▶ YOUR ASSIGNMENT: Find "st).faultRecord = s.faultRecord := rfl" and "s.resetCycle.inputs = s.inputs := rfl" in the records below. Copy the lines holding them and every line between, exactly, and no others.

----- EXTRACTED DATA -----

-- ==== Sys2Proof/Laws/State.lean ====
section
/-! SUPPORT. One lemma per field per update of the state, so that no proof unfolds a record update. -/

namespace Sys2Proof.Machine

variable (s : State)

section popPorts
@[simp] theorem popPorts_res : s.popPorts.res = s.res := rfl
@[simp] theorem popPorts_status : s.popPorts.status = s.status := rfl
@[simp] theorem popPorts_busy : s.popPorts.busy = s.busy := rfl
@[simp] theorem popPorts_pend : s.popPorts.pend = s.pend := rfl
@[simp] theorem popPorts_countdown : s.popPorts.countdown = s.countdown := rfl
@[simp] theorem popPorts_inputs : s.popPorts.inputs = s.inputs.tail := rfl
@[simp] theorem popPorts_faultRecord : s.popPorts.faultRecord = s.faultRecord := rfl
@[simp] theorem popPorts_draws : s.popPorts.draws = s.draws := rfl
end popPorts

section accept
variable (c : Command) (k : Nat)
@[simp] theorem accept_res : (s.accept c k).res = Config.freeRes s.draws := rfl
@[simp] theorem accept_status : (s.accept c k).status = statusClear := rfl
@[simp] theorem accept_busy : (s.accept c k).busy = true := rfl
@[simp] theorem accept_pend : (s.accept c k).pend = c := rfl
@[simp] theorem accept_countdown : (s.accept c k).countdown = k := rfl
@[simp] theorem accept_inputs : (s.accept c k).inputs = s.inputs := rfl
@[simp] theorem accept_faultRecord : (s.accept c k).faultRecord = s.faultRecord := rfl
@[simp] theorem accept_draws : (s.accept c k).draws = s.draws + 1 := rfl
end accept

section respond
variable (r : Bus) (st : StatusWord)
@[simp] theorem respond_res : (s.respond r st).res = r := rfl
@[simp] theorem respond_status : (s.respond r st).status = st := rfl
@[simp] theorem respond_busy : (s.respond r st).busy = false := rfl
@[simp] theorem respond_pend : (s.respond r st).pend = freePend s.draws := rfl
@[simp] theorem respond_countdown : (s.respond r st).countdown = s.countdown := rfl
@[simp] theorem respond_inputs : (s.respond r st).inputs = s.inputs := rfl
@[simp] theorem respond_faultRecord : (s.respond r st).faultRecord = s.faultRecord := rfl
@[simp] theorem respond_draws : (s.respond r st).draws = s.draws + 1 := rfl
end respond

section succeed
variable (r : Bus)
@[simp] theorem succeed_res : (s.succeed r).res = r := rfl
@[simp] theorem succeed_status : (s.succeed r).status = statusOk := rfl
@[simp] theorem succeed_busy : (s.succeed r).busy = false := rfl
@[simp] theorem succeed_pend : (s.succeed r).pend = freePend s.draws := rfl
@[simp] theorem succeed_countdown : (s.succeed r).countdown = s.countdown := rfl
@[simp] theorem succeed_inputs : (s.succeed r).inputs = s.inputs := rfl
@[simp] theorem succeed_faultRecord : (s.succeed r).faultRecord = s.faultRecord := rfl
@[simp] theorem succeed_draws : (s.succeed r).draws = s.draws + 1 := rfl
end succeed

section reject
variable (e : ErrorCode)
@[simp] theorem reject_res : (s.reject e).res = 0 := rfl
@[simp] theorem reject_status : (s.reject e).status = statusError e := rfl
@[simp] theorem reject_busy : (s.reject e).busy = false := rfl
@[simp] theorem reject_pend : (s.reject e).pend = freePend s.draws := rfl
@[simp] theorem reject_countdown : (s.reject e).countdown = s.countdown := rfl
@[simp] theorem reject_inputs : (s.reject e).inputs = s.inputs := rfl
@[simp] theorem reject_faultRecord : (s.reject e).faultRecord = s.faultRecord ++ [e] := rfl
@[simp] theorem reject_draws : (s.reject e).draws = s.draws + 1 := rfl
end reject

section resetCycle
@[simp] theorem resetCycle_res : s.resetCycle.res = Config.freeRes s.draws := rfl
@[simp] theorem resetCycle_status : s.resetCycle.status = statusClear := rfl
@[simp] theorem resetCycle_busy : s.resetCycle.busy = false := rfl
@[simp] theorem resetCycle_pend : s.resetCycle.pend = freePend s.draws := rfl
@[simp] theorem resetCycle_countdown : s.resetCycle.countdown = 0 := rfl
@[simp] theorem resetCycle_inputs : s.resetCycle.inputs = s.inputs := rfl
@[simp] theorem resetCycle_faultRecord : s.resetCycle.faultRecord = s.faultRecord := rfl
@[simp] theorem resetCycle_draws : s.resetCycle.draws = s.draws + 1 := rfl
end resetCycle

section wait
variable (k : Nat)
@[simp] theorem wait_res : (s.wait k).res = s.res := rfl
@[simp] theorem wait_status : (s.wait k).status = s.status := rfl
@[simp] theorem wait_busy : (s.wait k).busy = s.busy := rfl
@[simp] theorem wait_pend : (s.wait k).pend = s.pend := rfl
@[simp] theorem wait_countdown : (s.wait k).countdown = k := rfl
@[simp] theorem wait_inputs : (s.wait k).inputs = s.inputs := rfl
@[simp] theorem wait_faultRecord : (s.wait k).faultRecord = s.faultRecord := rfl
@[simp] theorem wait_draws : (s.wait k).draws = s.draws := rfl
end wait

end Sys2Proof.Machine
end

-----

▶ RESPONSE:
@[simp] theorem respond_faultRecord : (s.respond r st).faultRecord = s.faultRecord := rfl
@[simp] theorem respond_draws : (s.respond r st).draws = s.draws + 1 := rfl
end respond

section succeed
variable (r : Bus)
@[simp] theorem succeed_res : (s.succeed r).res = r := rfl
@[simp] theorem succeed_status : (s.succeed r).status = statusOk := rfl
@[simp] theorem succeed_busy : (s.succeed r).busy = false := rfl
@[simp] theorem succeed_pend : (s.succeed r).pend = freePend s.draws := rfl
@[simp] theorem succeed_countdown : (s.succeed r).countdown = s.countdown := rfl
@[simp] theorem succeed_inputs : (s.succeed r).inputs = s.inputs := rfl
@[simp] theorem succeed_faultRecord : (s.succeed r).faultRecord = s.faultRecord := rfl
@[simp] theorem succeed_draws : (s.succeed r).draws = s.draws + 1 := rfl
end succeed

section reject
variable (e : ErrorCode)
@[simp] theorem reject_res : (s.reject e).res = 0 := rfl
@[simp] theorem reject_status : (s.reject e).status = statusError e := rfl
@[simp] theorem reject_busy : (s.reject e).busy = false := rfl
@[simp] theorem reject_pend : (s.reject e).pend = freePend s.draws := rfl
@[simp] theorem reject_countdown : (s.reject e).countdown = s.countdown := rfl
@[simp] theorem reject_inputs : (s.reject e).inputs = s.inputs := rfl
@[simp] theorem reject_faultRecord : (s.reject e).faultRecord = s.faultRecord ++ [e] := rfl
@[simp] theorem reject_draws : (s.reject e).draws = s.draws + 1 := rfl
end reject

section resetCycle
@[simp] theorem resetCycle_res : s.resetCycle.res = Config.freeRes s.draws := rfl
@[simp] theorem resetCycle_status : s.resetCycle.status = statusClear := rfl
@[simp] theorem resetCycle_busy : s.resetCycle.busy = false := rfl
@[simp] theorem resetCycle_pend : s.resetCycle.pend = freePend s.draws := rfl
@[simp] theorem resetCycle_countdown : s.resetCycle.countdown = 0 := rfl
@[simp] theorem resetCycle_inputs : s.resetCycle.inputs = s.inputs := rfl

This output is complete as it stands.